### Brief:
Every line from the start of the records below to the line containing "reset => cases hbt" should be retyped exactly, that line included, and no others.

(Stored data entries)
++++++
/-- While a command is in progress a host's turn leaves its control as it was, and comes off the schedule or,
if it is a POLL, comes round again. -/
theorem host_turn_sameControl {e : HostEvent} (hn : nextTurn s = .host e) (hb : s.busy = true)
    (hbt : t.busy = true) (h : step s = .next t) : SameControl s t ∧
      (t.schedule = s.schedule.tail ∨ t.schedule = .core :: .host .poll :: s.schedule.tail) := by
  have hidle : s.busy ≠ false := by simp [hb]
  have hc : SameControl s s := ⟨rfl, rfl, rfl, rfl, rfl, rfl⟩
  cases step_stepEffect h with
  | pass | dropped | read | storeBegun | stored => exact ⟨{ hc with }, .inl rfl⟩
  | pollAgain => exact ⟨{ hc with }, .inr rfl⟩
  | illegal _ hi | accepted _ _ _ hi | cleared _ hi | written _ _ hi => exact absurd hi hidle
  | reset => cases hbt
  | micro i t hf hi =>
    obtain ⟨-, w, -, -, hd⟩ := fetch_host s e i hn hf
    have hcommand := decodeCommand_isCommand hd
    rw [microOf_isCommand hi] at hcommand
    cases hcommand

/-- While busy a POLL comes round again after a core turn. -/
theorem poll_turn_schedule (hn : nextTurn s = .host .poll) (hb : s.busy = true)
    (h : step s = .next t) : t.schedule = .core :: .host .poll :: s.schedule.tail := by
  rw [step_of_host hn nofun] at h
  cases h
  have h0 : (statusWord (advance s)).getLsbD 0 = true := by
    rw [(statusReadsItsFields _).1, advance_busy, hb]
  simp [pollEvent, h0]

theorem reset_turn_busy (hn : nextTurn s = .host .reset) (h : step s = .next t) : t.busy = false := by
  rw [step_of_host hn nofun] at h
  cases h
  rfl

/-- A store in sight after a turn that leaves the command in progress was in sight before it. -/
theorem storeAhead_of_step (hs : Inv s) (hb : s.busy = true) (hbt : t.busy = true)
    (h : step s = .next t) (ht : storeAhead p t.schedule t = true) :
    storeAhead p s.schedule s = true := by
  cases hsched : s.schedule with
  | nil =>
    obtain ⟨-, -, htail⟩ := core_turn_sameControl hs (by simp [nextTurn, hsched]) hb hbt h
    rw [htail, hsched] at ht
    cases ht
  | cons x ts =>
    cases x with
    | core =>
      obtain ⟨hc, hp, htail⟩ := core_turn_sameControl hs (by simp [nextTurn, hsched]) hb hbt h
      rw [htail, hsched, storeAhead_congr hc] at ht
      rw [hc.phase] at hp
      simpa [storeAhead, hp] using ht
    | host e =>
      have hn : nextTurn s = .host e := by simp [nextTurn, hsched]
      obtain ⟨hc, htail | hround⟩ := host_turn_sameControl hn hb hbt h
      · have hpoll : e ≠ .poll := by
          rintro rfl
          rw [poll_turn_schedule hn hb h, storeAhead_core_poll] at ht
          cases ht
        have hreset : e ≠ .reset := by
          rintro rfl
          rw [reset_turn_busy hn h] at hbt
          cases hbt
        rw [htail, hsched, ← storeAhead_congr hc] at ht
        exact storeAhead_cons_host (hostEvent_wf_of_step hn h) hpoll hreset ht
      · rw [hround, storeAhead_core_poll] at ht
        cases ht

theorem step_of_run_one (h : Sys2Proof.core.run 1 s = .next t) : step s = .next t := by
  have hc : Sys2Proof.core.step s = step s := rfl
  simp only [Host.Core.run, hc] at h
  split at h
  · next u hu => exact hu.trans h
  all_goals cases h

/-- A store in sight at a state that a run reaches while busy is in sight from its start. -/
theorem storeAhead_of_run {u : State} {n : Nat} (hs : Inv s)
    (hbusy : ∀ m, m ≤ n → ∃ w, Sys2Proof.core.run m s = .next w ∧ w.busy = true)
    (hu : Sys2Proof.core.run n s = .next u) (h : storeAhead p u.schedule u = true) :
    storeAhead p s.schedule s = true := by
  induction n generalizing s with
  | zero => cases hu; exact h
  | succ n ih =>
    obtain ⟨_, h0, hb⟩ := hbusy 0 (Nat.zero_le _)
    cases h0
    obtain ⟨t, h1, hbt⟩ := hbusy 1 (by omega)
    have hstep : step s = .next t := step_of_run_one h1
    have hbusy' : ∀ m, m ≤ n → ∃ w, Sys2Proof.core.run m t = .next w ∧ w.busy = true := by
      intro m hm
      rw [← run_succ hstep]
      exact hbusy (m + 1) (by omega)
    rw [run_succ hstep] at hu
    exact storeAhead_of_step hs hb hbt hstep (ih (stepKeepsTheInvariant s t hs hstep) hbusy' hu)

end

/-! ### Free reads -/

/-- An unstable byte reads as a free value (93_implementation_defined.md I2, I3). -/
theorem inputByte_of_unstable {s : State} {p : Nat} (site : Nat) (h : unstable s p = true) :
    inputByte s site p = Config.freeByte s.draws site := if_pos h

/-- All that makes a byte unstable. -/
theorem unstable_iff (s : State) (p : Nat) : unstable s p = true ↔
    p ∈ s.racing ∨ p ∈ s.inFlight ∨ (∃ r ∈ s.cfg.volatile, r.base ≤ p ∧ p < r.base + r.size) ∨
      storeAhead p (.core :: s.schedule) s = true := by
  simp [unstable, rangeHas, or_assoc]

/-- At a core turn what is in sight from the whole schedule is in sight of the reading step. -/
theorem unstable_advance {s : State} {p : Nat} (hn : nextTurn s = .core)
    (h : storeAhead p s.schedule s = true) : unstable (advance s) p = true := by
  have ha : SameControl s (advance s) := ⟨rfl, rfl, rfl, rfl, rfl, rfl⟩
  refine (unstable_iff _ _).2 (.inr (.inr (.inr ?_)))
  rw [← storeAhead_congr ha]
  cases hs : s.schedule with
  | nil => rw [hs] at h; cases h
  | cons x ts =>
    obtain rfl : x = .core := by simpa [nextTurn, hs] using hn
    simpa [hs] using h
++++++
### The answer:
/-- While a command is in progress a host's turn leaves its control as it was, and comes off the schedule or,
if it is a POLL, comes round again. -/
theorem host_turn_sameControl {e : HostEvent} (hn : nextTurn s = .host e) (hb : s.busy = true)
    (hbt : t.busy = true) (h : step s = .next t) : SameControl s t ∧
      (t.schedule = s.schedule.tail ∨ t.schedule = .core :: .host .poll :: s.schedule.tail) := by
  have hidle : s.busy ≠ false := by simp [hb]
  have hc : SameControl s s := ⟨rfl, rfl, rfl, rfl, rfl, rfl⟩
  cases step_stepEffect h with
  | pass | dropped | read | storeBegun | stored => exact ⟨{ hc with }, .inl rfl⟩
  | pollAgain => exact ⟨{ hc with }, .inr rfl⟩
  | illegal _ hi | accepted _ _ _ hi | cleared _ hi | written _ _ hi => exact absurd hi hidle
  | reset => cases hbt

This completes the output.